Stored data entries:
=== Section Start ===

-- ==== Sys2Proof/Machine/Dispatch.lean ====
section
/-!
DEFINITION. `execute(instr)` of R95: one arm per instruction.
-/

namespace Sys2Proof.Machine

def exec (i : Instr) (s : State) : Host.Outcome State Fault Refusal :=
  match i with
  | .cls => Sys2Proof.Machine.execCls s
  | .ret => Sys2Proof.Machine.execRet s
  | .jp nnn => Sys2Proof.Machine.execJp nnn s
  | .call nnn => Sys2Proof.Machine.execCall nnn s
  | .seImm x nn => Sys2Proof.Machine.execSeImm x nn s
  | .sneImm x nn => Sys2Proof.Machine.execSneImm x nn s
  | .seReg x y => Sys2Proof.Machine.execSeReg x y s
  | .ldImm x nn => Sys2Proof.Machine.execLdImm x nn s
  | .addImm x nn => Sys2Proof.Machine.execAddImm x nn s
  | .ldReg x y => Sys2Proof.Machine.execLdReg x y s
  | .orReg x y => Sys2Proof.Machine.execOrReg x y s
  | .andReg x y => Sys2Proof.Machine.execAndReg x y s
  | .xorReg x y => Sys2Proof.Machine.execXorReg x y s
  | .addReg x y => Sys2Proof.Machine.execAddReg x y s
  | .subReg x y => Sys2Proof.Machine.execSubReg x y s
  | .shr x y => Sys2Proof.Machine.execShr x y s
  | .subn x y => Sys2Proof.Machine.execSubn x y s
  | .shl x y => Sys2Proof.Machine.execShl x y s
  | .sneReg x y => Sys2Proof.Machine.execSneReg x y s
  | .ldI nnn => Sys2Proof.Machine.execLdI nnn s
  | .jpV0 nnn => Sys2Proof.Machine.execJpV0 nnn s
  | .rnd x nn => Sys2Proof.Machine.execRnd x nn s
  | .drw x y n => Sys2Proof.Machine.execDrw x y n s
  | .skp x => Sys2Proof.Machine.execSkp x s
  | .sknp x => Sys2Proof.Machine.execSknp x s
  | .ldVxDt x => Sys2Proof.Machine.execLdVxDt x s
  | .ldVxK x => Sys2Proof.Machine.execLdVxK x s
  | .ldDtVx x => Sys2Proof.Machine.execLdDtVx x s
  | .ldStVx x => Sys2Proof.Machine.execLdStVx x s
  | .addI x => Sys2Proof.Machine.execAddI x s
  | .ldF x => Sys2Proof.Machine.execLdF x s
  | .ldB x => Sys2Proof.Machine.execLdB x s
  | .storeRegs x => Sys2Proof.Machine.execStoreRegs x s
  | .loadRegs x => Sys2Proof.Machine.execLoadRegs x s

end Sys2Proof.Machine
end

=== Section End ===
=== Section Start ===

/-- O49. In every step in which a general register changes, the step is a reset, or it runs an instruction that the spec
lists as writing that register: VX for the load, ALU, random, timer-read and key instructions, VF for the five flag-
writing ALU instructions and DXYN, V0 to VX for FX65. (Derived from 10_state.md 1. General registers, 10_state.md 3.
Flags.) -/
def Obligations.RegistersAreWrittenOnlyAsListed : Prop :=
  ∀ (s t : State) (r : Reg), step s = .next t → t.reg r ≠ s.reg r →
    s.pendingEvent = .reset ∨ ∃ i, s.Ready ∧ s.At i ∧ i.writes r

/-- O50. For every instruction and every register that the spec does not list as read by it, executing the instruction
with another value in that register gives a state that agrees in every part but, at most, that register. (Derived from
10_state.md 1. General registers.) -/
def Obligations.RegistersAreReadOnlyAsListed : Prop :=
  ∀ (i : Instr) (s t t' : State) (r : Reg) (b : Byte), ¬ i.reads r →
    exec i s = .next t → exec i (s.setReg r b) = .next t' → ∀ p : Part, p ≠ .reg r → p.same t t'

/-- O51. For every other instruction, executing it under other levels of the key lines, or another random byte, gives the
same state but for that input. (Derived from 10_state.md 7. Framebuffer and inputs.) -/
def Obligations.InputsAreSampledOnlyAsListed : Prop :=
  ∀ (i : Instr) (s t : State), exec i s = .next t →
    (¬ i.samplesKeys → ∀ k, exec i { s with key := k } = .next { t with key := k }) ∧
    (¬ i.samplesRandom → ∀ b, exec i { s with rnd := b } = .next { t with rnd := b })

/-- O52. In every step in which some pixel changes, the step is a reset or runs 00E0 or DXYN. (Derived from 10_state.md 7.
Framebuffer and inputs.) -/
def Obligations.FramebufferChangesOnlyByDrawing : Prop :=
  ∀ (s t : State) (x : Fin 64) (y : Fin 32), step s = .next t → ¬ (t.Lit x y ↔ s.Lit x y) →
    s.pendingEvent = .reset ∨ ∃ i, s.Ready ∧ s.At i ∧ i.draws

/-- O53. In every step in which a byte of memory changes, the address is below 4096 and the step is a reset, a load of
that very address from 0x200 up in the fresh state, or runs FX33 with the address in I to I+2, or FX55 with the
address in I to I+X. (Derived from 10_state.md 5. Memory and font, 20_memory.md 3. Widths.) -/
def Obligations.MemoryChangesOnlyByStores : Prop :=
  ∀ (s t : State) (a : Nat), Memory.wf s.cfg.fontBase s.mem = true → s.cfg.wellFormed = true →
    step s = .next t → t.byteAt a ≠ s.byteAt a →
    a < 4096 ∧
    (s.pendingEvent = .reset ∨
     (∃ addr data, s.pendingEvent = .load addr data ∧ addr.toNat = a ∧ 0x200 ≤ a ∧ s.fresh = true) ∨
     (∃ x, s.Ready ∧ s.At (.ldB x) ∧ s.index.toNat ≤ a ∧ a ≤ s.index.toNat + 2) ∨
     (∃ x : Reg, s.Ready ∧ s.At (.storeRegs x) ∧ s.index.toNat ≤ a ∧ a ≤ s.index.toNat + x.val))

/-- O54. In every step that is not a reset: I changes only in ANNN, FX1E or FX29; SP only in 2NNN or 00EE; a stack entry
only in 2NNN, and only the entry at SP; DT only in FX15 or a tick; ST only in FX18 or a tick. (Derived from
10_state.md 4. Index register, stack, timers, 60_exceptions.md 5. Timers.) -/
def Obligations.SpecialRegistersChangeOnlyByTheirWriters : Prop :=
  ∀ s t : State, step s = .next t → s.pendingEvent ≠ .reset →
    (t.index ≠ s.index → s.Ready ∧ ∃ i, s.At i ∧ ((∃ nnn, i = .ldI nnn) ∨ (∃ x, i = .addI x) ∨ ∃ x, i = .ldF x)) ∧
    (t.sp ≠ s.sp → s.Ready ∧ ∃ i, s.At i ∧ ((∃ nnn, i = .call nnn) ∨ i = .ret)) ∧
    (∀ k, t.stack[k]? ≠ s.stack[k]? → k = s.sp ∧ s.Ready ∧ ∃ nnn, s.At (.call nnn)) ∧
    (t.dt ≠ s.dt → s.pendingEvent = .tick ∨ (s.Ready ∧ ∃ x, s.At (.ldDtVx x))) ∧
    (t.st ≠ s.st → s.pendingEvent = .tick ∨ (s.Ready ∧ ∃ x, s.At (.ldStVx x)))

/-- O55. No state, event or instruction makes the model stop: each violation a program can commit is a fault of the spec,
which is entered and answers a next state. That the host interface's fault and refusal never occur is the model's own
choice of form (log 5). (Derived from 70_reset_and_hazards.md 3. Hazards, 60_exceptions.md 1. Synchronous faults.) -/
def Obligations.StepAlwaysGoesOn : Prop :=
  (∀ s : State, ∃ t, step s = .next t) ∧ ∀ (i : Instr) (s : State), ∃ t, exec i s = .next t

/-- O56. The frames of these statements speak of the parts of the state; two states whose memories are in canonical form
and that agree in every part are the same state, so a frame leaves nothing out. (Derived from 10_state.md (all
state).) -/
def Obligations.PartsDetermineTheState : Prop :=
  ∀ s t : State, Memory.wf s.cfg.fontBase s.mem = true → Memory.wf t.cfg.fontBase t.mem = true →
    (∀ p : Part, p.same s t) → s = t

=== Section End ===

Using the data above, reproduce exactly the lines from the line that contains "def Obligations.MemoryChangesOnlyByStores : Prop" through the line that contains "(∃ x : Reg, s.Ready", including both.

◆ Response to this exercise ◆
def Obligations.MemoryChangesOnlyByStores : Prop :=
  ∀ (s t : State) (a : Nat), Memory.wf s.cfg.fontBase s.mem = true → s.cfg.wellFormed = true →
    step s = .next t → t.byteAt a ≠ s.byteAt a →
    a < 4096 ∧
    (s.pendingEvent = .reset ∨
     (∃ addr data, s.pendingEvent = .load addr data ∧ addr.toNat = a ∧ 0x200 ≤ a ∧ s.fresh = true) ∨
     (∃ x, s.Ready ∧ s.At (.ldB x) ∧ s.index.toNat ≤ a ∧ a ≤ s.index.toNat + 2) ∨
     (∃ x : Reg, s.Ready ∧ s.At (.storeRegs x) ∧ s.index.toNat ≤ a ∧ a ≤ s.index.toNat + x.val))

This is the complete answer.